* **DIRECTIONS FOR THIS TASK**: Check every line of the material below, and show those that contain "boundaryA".
'''
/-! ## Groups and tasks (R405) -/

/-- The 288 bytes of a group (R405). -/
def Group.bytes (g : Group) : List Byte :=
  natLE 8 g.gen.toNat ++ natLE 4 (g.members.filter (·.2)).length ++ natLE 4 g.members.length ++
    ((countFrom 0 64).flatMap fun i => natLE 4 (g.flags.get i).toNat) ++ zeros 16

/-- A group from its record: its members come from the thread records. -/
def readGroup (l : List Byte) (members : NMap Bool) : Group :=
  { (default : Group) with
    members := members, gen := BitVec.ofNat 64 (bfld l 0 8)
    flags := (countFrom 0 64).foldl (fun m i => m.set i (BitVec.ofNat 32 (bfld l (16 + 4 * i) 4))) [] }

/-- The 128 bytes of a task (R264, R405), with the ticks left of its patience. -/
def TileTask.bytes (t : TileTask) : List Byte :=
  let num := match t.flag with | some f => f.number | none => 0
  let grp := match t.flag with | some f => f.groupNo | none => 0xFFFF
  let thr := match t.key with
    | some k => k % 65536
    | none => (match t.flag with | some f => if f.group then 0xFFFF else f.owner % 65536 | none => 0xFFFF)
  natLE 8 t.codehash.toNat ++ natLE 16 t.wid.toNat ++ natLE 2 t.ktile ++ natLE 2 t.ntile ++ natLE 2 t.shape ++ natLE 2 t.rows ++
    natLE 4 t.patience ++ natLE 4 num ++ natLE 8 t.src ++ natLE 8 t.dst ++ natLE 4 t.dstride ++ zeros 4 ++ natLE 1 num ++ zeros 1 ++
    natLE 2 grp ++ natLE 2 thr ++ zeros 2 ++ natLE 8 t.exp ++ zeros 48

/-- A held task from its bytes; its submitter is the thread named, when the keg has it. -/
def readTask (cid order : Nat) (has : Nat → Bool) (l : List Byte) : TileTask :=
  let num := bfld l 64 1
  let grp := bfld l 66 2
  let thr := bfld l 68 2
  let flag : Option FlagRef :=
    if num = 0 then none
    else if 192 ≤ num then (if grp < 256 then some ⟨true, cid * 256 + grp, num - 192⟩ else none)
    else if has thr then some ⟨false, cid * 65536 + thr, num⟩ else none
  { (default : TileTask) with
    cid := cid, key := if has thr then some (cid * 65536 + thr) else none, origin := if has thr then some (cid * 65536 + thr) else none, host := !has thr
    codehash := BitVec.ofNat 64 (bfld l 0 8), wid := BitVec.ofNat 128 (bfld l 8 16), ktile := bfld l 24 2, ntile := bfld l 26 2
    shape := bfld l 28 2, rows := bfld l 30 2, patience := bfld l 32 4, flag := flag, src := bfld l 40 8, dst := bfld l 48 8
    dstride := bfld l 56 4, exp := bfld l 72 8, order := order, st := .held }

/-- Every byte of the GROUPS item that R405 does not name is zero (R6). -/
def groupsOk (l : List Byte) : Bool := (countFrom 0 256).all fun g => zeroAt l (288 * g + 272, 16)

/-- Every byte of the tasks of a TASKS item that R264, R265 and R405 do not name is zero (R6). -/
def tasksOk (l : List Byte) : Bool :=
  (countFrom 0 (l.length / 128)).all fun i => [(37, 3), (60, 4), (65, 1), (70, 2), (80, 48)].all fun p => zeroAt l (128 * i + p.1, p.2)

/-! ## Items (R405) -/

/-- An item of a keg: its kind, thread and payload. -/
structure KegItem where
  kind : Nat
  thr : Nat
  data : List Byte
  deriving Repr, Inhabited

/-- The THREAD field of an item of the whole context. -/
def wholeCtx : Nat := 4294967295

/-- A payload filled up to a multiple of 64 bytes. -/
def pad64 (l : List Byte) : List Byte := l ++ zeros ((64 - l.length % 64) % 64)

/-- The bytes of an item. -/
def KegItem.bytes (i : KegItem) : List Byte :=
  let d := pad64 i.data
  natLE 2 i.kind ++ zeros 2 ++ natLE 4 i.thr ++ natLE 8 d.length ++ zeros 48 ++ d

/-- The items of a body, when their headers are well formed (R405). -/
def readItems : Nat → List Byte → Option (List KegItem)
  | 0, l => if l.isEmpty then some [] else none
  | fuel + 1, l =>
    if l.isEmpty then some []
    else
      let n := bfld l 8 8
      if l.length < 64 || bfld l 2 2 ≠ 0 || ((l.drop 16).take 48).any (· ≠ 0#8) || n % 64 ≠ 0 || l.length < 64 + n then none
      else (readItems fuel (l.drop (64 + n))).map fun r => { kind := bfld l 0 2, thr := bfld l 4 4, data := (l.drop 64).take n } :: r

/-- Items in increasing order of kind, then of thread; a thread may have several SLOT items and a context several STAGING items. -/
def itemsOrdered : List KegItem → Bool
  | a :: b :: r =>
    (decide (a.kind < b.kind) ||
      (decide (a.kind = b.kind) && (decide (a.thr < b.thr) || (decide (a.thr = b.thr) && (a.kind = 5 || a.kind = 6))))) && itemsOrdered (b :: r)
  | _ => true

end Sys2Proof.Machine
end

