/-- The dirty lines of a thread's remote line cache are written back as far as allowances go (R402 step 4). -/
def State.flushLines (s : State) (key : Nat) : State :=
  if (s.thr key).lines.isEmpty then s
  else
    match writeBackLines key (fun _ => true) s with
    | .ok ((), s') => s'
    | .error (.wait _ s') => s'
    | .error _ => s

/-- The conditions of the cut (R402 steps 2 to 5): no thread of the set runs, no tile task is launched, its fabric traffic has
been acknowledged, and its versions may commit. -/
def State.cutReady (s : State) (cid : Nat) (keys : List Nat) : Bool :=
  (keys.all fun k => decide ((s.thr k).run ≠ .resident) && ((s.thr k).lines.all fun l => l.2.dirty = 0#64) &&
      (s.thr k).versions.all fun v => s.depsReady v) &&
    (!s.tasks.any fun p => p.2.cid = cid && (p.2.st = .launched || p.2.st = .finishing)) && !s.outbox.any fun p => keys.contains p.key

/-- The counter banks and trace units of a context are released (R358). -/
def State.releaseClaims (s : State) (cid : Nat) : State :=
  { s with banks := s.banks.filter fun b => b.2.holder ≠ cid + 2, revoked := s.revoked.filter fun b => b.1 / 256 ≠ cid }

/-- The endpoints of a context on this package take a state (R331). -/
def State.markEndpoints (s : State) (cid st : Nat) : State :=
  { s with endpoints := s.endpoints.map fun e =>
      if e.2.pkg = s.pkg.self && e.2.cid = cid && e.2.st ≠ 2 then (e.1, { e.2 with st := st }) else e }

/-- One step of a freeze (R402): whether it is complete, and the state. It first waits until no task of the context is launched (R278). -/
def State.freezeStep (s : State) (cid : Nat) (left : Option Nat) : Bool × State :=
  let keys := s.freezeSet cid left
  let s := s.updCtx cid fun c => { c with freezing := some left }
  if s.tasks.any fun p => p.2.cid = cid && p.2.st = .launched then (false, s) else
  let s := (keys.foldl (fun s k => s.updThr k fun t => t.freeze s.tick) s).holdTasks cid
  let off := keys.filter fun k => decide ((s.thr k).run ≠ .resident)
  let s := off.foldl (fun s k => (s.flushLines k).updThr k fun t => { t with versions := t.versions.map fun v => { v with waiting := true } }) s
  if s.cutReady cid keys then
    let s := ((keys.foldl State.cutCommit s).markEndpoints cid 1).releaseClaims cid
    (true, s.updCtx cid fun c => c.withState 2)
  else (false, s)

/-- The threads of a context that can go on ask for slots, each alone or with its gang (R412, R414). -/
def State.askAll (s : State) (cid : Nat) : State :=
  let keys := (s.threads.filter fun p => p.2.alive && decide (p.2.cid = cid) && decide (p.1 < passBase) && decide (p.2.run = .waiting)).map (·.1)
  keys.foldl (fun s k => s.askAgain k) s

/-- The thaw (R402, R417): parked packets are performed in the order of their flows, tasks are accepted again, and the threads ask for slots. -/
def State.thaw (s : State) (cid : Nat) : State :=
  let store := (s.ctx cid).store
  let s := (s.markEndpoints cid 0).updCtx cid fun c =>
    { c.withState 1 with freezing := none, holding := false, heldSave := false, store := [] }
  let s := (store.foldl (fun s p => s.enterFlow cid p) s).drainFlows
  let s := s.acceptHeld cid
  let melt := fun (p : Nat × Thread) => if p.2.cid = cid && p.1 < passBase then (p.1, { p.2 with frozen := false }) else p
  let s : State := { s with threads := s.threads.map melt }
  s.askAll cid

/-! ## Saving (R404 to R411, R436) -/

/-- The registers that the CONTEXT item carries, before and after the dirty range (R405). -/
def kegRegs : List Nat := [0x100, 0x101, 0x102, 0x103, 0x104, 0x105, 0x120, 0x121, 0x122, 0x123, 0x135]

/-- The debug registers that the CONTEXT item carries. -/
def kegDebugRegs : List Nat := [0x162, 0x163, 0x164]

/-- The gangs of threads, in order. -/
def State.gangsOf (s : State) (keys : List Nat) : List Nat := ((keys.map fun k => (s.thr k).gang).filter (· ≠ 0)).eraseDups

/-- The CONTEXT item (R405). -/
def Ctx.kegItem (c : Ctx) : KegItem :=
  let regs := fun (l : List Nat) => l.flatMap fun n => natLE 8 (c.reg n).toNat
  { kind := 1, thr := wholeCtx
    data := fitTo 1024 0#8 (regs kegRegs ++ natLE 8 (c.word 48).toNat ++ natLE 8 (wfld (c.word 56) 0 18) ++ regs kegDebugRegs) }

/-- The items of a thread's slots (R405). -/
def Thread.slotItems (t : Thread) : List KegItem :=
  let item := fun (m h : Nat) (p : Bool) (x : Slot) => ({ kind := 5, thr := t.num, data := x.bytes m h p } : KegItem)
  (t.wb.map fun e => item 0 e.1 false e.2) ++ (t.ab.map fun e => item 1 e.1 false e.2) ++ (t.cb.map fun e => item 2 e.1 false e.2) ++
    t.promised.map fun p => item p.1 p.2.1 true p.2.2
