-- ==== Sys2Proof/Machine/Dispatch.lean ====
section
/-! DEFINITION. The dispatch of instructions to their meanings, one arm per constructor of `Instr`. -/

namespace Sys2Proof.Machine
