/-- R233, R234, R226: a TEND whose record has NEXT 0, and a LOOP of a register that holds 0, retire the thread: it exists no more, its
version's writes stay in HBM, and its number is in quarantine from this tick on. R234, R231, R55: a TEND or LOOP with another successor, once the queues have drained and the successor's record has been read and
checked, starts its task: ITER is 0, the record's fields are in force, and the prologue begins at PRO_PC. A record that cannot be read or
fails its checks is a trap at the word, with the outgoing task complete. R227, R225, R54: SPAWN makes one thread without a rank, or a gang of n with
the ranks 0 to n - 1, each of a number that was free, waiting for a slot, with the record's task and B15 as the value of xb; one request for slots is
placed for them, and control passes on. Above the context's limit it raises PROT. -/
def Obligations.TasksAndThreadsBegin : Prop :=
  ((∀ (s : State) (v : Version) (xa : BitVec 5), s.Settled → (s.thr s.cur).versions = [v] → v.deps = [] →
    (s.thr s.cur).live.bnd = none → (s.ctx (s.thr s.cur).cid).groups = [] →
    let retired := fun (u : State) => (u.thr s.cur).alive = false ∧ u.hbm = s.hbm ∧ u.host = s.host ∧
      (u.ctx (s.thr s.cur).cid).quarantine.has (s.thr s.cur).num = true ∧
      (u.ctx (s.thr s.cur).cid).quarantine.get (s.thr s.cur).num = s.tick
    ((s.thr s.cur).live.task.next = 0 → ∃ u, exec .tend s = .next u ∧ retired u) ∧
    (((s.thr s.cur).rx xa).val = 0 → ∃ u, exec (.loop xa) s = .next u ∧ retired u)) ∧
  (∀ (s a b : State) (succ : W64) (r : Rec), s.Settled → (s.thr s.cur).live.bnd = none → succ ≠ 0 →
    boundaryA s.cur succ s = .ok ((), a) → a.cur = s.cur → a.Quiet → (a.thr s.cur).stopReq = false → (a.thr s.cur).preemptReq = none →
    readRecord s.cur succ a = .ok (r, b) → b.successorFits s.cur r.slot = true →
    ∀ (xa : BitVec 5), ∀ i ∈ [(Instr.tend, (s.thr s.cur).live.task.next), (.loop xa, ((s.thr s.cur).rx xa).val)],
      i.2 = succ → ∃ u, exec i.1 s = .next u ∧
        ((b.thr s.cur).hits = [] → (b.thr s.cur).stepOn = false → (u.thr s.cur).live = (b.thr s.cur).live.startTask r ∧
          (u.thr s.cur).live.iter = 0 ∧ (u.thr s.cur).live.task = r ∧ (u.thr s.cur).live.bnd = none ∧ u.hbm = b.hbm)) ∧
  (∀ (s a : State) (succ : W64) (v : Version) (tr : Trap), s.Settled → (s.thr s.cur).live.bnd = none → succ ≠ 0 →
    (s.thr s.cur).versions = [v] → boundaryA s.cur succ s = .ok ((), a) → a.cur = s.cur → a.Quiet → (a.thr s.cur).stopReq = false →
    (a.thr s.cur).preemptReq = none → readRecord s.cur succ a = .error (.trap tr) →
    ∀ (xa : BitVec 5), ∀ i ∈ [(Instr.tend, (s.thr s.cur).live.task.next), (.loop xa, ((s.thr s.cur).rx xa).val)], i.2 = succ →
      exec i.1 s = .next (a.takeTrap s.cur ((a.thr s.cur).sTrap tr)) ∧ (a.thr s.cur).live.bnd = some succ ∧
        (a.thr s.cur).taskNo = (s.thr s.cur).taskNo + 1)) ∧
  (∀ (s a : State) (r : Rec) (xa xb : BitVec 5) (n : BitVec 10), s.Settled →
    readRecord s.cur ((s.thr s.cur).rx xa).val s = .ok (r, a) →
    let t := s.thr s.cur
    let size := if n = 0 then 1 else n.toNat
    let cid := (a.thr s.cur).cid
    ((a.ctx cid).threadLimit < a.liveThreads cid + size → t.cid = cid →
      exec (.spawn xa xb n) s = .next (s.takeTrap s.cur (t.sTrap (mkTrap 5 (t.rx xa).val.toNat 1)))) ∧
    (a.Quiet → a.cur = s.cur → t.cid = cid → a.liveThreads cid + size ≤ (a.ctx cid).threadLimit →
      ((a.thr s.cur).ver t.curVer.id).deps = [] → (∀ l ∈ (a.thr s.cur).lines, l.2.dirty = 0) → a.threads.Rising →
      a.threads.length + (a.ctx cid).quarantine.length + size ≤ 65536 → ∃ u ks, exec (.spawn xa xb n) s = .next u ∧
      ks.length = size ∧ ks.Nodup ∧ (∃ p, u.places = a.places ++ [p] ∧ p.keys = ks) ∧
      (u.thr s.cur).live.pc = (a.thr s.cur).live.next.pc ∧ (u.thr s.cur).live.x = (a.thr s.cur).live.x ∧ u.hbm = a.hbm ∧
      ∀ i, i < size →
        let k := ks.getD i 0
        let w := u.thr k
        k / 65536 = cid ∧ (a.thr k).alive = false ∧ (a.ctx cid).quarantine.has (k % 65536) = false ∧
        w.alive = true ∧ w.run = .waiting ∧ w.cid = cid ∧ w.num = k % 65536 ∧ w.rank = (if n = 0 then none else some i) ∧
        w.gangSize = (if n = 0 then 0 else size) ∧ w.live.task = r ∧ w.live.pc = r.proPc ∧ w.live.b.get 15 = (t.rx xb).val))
'''
* **FINISHED TASK**:
    boundaryA s.cur succ s = .ok ((), a) → a.cur = s.cur → a.Quiet → (a.thr s.cur).stopReq = false → (a.thr s.cur).preemptReq = none →
    (s.thr s.cur).versions = [v] → boundaryA s.cur succ s = .ok ((), a) → a.cur = s.cur → a.Quiet → (a.thr s.cur).stopReq = false →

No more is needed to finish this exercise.